-- ==== Sys2Proof/Config.lean ====
section
/-! DEFINITION. What an implementation fixes (spec 00_scope.md R9: every value is the one the spec gives) and the
free values, for what the spec leaves without a value (93_implementation_defined.md U1, U2, U4). -/

namespace Sys2Proof.Config

/-- Number of field slots (R9). -/
abbrev NF : Nat := 2
/-- Largest symbol width (R9). -/
abbrev MAXM : Nat := 8
/-- Number of BCH slots (R9). -/
abbrev NBCH : Nat := 6
/-- Largest `codewordBits` of a BCH table configuration (R9). -/
abbrev BCH_MAXN : Nat := 32
/-- Largest degree of a BCH generator polynomial: its mask is one 32-bit register (R9). -/
abbrev BCH_MAXDEG : Nat := 31
/-- Largest `syndromeBits` (R9). -/
abbrev BCH_MAXSYN : Nat := 12
/-- Number of Reed-Solomon slots (R9). -/
abbrev NRS : Nat := 4
/-- Largest `nsym` of a Reed-Solomon slot (R9). -/
abbrev MAXNSYM : Nat := 32
/-- Number of puncture-schedule slots (R9). -/
abbrev NPS : Nat := 4
/-- Largest puncture-schedule period (R9). -/
abbrev MAXPERIOD : Nat := 32
/-- Largest convolutional-encoder register length (R9). -/
abbrev CV_MAXK : Nat := 32
/-- Number of cells in each vector buffer (R9). -/
abbrev VLEN : Nat := 4096

/-- The constant in `ID`, ASCII "GFEC" (R23). -/
abbrev idValue : Word := 0x47464543

/-- FREE VALUE (log 3, log 4): what a buffer cell of unspecified content reads as (U1). The arguments are the buffer's
seed, the buffer's number and the cell's index: the same cell reads the same until its content is lost again. -/
opaque freeCell : Nat → Nat → Nat → CellWord

/-- FREE VALUE (log 7): what an exponent-table entry that no successful build has written reads as (U2). -/
opaque freeExp : Nat → Symbol

/-- FREE VALUE (log 7, log 8): what a logarithm-table entry that no successful build has written reads as; entry 0 is
one at all times (R33, U2, U4). -/
opaque freeLog : Nat → Symbol

end Sys2Proof.Config
end

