/-- The first loop of the build: it stops at a value already seen, and otherwise has made the powers and the value after
the last (R102). -/
theorem powerLoop_eq_some_iff {prim gen m k x seen : Nat} {r : List Nat × Nat} :
    powerLoop prim gen m k x seen = some r ↔
      (∀ i < k, seen.testBit ((fun y => clmulMod y gen prim m)^[i] x) = false) ∧
      (∀ i j, i < j → j < k →
        (fun y => clmulMod y gen prim m)^[i] x ≠ (fun y => clmulMod y gen prim m)^[j] x) ∧
      r = ((List.range k).map fun i => (fun y => clmulMod y gen prim m)^[i] x,
        (fun y => clmulMod y gen prim m)^[k] x) := by
  induction k generalizing x seen r with
  | zero =>
    rw [powerLoop, Option.some_inj, eq_comm]
    simp
  | succ k ih =>
    rw [powerLoop]
    split
    next hseen =>
      simp only [reduceCtorEq, false_iff]
      rintro ⟨hno, -⟩
      have := hno 0 k.succ_pos
      rw [Function.iterate_zero, id, hseen] at this
      cases this
    next hseen =>
      have hmark : ∀ y, (seen ||| (1 <<< x)).testBit y = (seen.testBit y || decide (x = y)) := fun y => by
        rw [Nat.testBit_or, Nat.one_shiftLeft, Nat.testBit_two_pow]
      have hlist : ((List.range (k + 1)).map fun i => (fun y => clmulMod y gen prim m)^[i] x) =
          x :: (List.range k).map fun i => (fun y => clmulMod y gen prim m)^[i] (clmulMod x gen prim m) := by
        rw [List.range_succ_eq_map, List.map_cons, List.map_map]
        rfl
      have hrest : (∀ i < k + 1, seen.testBit ((fun y => clmulMod y gen prim m)^[i] x) = false) ∧
            (∀ i j, i < j → j < k + 1 →
              (fun y => clmulMod y gen prim m)^[i] x ≠ (fun y => clmulMod y gen prim m)^[j] x) ↔
          (∀ i < k, (seen ||| (1 <<< x)).testBit
              ((fun y => clmulMod y gen prim m)^[i] (clmulMod x gen prim m)) = false) ∧
            (∀ i j, i < j → j < k → (fun y => clmulMod y gen prim m)^[i] (clmulMod x gen prim m) ≠
              (fun y => clmulMod y gen prim m)^[j] (clmulMod x gen prim m)) := by
        simp only [hmark, Bool.or_eq_false_iff, decide_eq_false_iff_not]
        constructor
        · rintro ⟨hno, hne⟩
          exact ⟨fun i hi => ⟨hno (i + 1) (by omega), hne 0 (i + 1) (by omega) (by omega)⟩,
            fun i j hij hj => hne (i + 1) (j + 1) (by omega) (by omega)⟩
        · rintro ⟨hno, hne⟩
          refine ⟨fun i hi => ?_, fun i j hij hj => ?_⟩
          · cases i with
            | zero => exact Bool.eq_false_of_not_eq_true hseen
            | succ i => exact (hno i (by omega)).1
          · obtain ⟨j, rfl⟩ := Nat.exists_eq_succ_of_ne_zero (Nat.ne_of_gt (Nat.zero_lt_of_lt hij))
            cases i with
            | zero => exact (hno j (by omega)).2
            | succ i => exact hne i j (by omega) (by omega)
      rw [← and_assoc, hrest, hlist, and_assoc]
      cases hloop : powerLoop prim gen m k (clmulMod x gen prim m) (seen ||| (1 <<< x)) with
      | none =>
        simp only [reduceCtorEq, false_iff]
        rintro ⟨hno, hne, -⟩
        have := ih.2 ⟨hno, hne, rfl⟩
        rw [hloop] at this
        cases this
      | some p =>
        obtain ⟨hno, hne, rfl⟩ := ih.1 hloop
        simp only [Option.some.injEq, Function.iterate_succ_apply]
        exact ⟨fun h => ⟨hno, hne, h.symm⟩, fun h => h.2.2.symm⟩

/-- The powers below `N`, in order. -/
def powers (prim gen m : Nat) : List Nat := (List.range (2 ^ m - 1)).map (powerOf prim gen m)

theorem powers_length (prim gen m : Nat) : (powers prim gen m).length = 2 ^ m - 1 := by
  rw [powers, List.length_map, List.length_range]

theorem powers_getElem {prim gen m i : Nat} (hi : i < (powers prim gen m).length) :
    (powers prim gen m)[i] = powerOf prim gen m i := by
  simp only [powers, List.getElem_map, List.getElem_range]

/-- A build succeeds exactly when the powers cycle, and then the tables hold the powers and their exponents (R102). -/
theorem buildTables_eq_some_iff {prim gen m : Nat} {tables : List Symbol × List Symbol} :
    buildTables prim gen m = some tables ↔
      PowersCycle prim gen m ∧
        tables = ((powers prim gen m ++ powers prim gen m).map (BitVec.ofNat 8),
          (List.range (2 ^ m - 1)).map fun k => BitVec.ofNat 8 ((powers prim gen m).idxOf (k + 1))) := by
  have hloop := fun r => powerLoop_eq_some_iff (prim := prim) (gen := gen) (m := m) (k := 2 ^ m - 1) (x := 1)
    (seen := 0) (r := r)
  simp only [Nat.zero_testBit, implies_true, true_and] at hloop
  unfold buildTables
  cases hl : powerLoop prim gen m (2 ^ m - 1) 1 0 with
  | none =>
    simp only [reduceCtorEq, false_iff]
    rintro ⟨⟨hne, -⟩, -⟩
    have := (hloop _).2 ⟨hne, rfl⟩
    rw [hl] at this
    cases this
  | some r =>
    obtain ⟨hne, rfl⟩ := (hloop r).1 hl
    dsimp only
    split
    next hlast =>
      rw [Option.some_inj, eq_comm]
      exact ⟨fun h => ⟨⟨hne, hlast⟩, h⟩, fun h => h.2⟩
    next hlast =>
      simp only [reduceCtorEq, false_iff]
      rintro ⟨⟨-, hcycle⟩, -⟩
      exact hlast hcycle

/-- Parameters with which a build succeeds (R102). -/
structure Primitive (prim gen m : Nat) : Prop where
  width : 1 ≤ m
  lo : 2 ^ m ≤ prim
  hi : prim < 2 ^ (m + 1)
  genPos : 1 ≤ gen
  genLe : gen ≤ 2 ^ m - 1
  cycle : PowersCycle prim gen m

namespace Primitive

variable {prim gen m : Nat} (h : Primitive prim gen m)

include h

theorem gen_lt : gen < 2 ^ m := by
  have := h.genLe
  have := Nat.two_pow_pos m
  omega

theorem one_lt : 1 < 2 ^ m := Nat.one_lt_two_pow (Nat.one_le_iff_ne_zero.1 h.width)

theorem order_pos : 0 < 2 ^ m - 1 := by
  have := h.one_lt
  omega

theorem powerOf_lt (i : Nat) : powerOf prim gen m i < 2 ^ m := by
  induction i with
  | zero => exact h.one_lt
  | succ i ih => exact powerOf_succ prim gen m i ▸ clmulMod_lt h.lo h.hi ih h.gen_lt

theorem powerOf_one : powerOf prim gen m 1 = gen := one_clmulMod h.lo h.hi h.width h.gen_lt

theorem powerOf_add (i j : Nat) :
    powerOf prim gen m (i + j) = clmulMod (powerOf prim gen m i) (powerOf prim gen m j) prim m := by
  induction j with
  | zero =>
    rw [powerOf_zero, clmulMod_comm h.lo h.hi (h.powerOf_lt i) h.one_lt, one_clmulMod h.lo h.hi h.width (h.powerOf_lt i)]
    rfl
  | succ j ih =>
    rw [← Nat.add_assoc, powerOf_succ, ih, powerOf_succ, clmulMod_assoc h.lo h.hi (h.powerOf_lt i) (h.powerOf_lt j) h.gen_lt]

theorem powerOf_order : powerOf prim gen m (2 ^ m - 1) = 1 := h.cycle.2

theorem powerOf_add_order (i : Nat) : powerOf prim gen m (i + (2 ^ m - 1)) = powerOf prim gen m i := by
  rw [Nat.add_comm, h.powerOf_add, h.powerOf_order, one_clmulMod h.lo h.hi h.width (h.powerOf_lt i)]

theorem powerOf_mod (i : Nat) : powerOf prim gen m (i % (2 ^ m - 1)) = powerOf prim gen m i := by
  induction i using Nat.strong_induction_on with
  | _ i ih =>
    by_cases hi : i < 2 ^ m - 1
    · rw [Nat.mod_eq_of_lt hi]
    · have hsub : i - (2 ^ m - 1) + (2 ^ m - 1) = i := Nat.sub_add_cancel (Nat.le_of_not_lt hi)
      have hpos := h.order_pos
      rw [Nat.mod_eq_sub_mod (Nat.le_of_not_lt hi), ih _ (by omega), ← h.powerOf_add_order, hsub]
++++++++++
Your task is to restate, word for word, only those lines above that fall between the line holding "exact hlast hcycle" and the line holding "namespace Primitive", inclusive.

      exact hlast hcycle

/-- Parameters with which a build succeeds (R102). -/
structure Primitive (prim gen m : Nat) : Prop where
  width : 1 ≤ m
  lo : 2 ^ m ≤ prim
  hi : prim < 2 ^ (m + 1)
  genPos : 1 ≤ gen
  genLe : gen ≤ 2 ^ m - 1
  cycle : PowersCycle prim gen m

namespace Primitive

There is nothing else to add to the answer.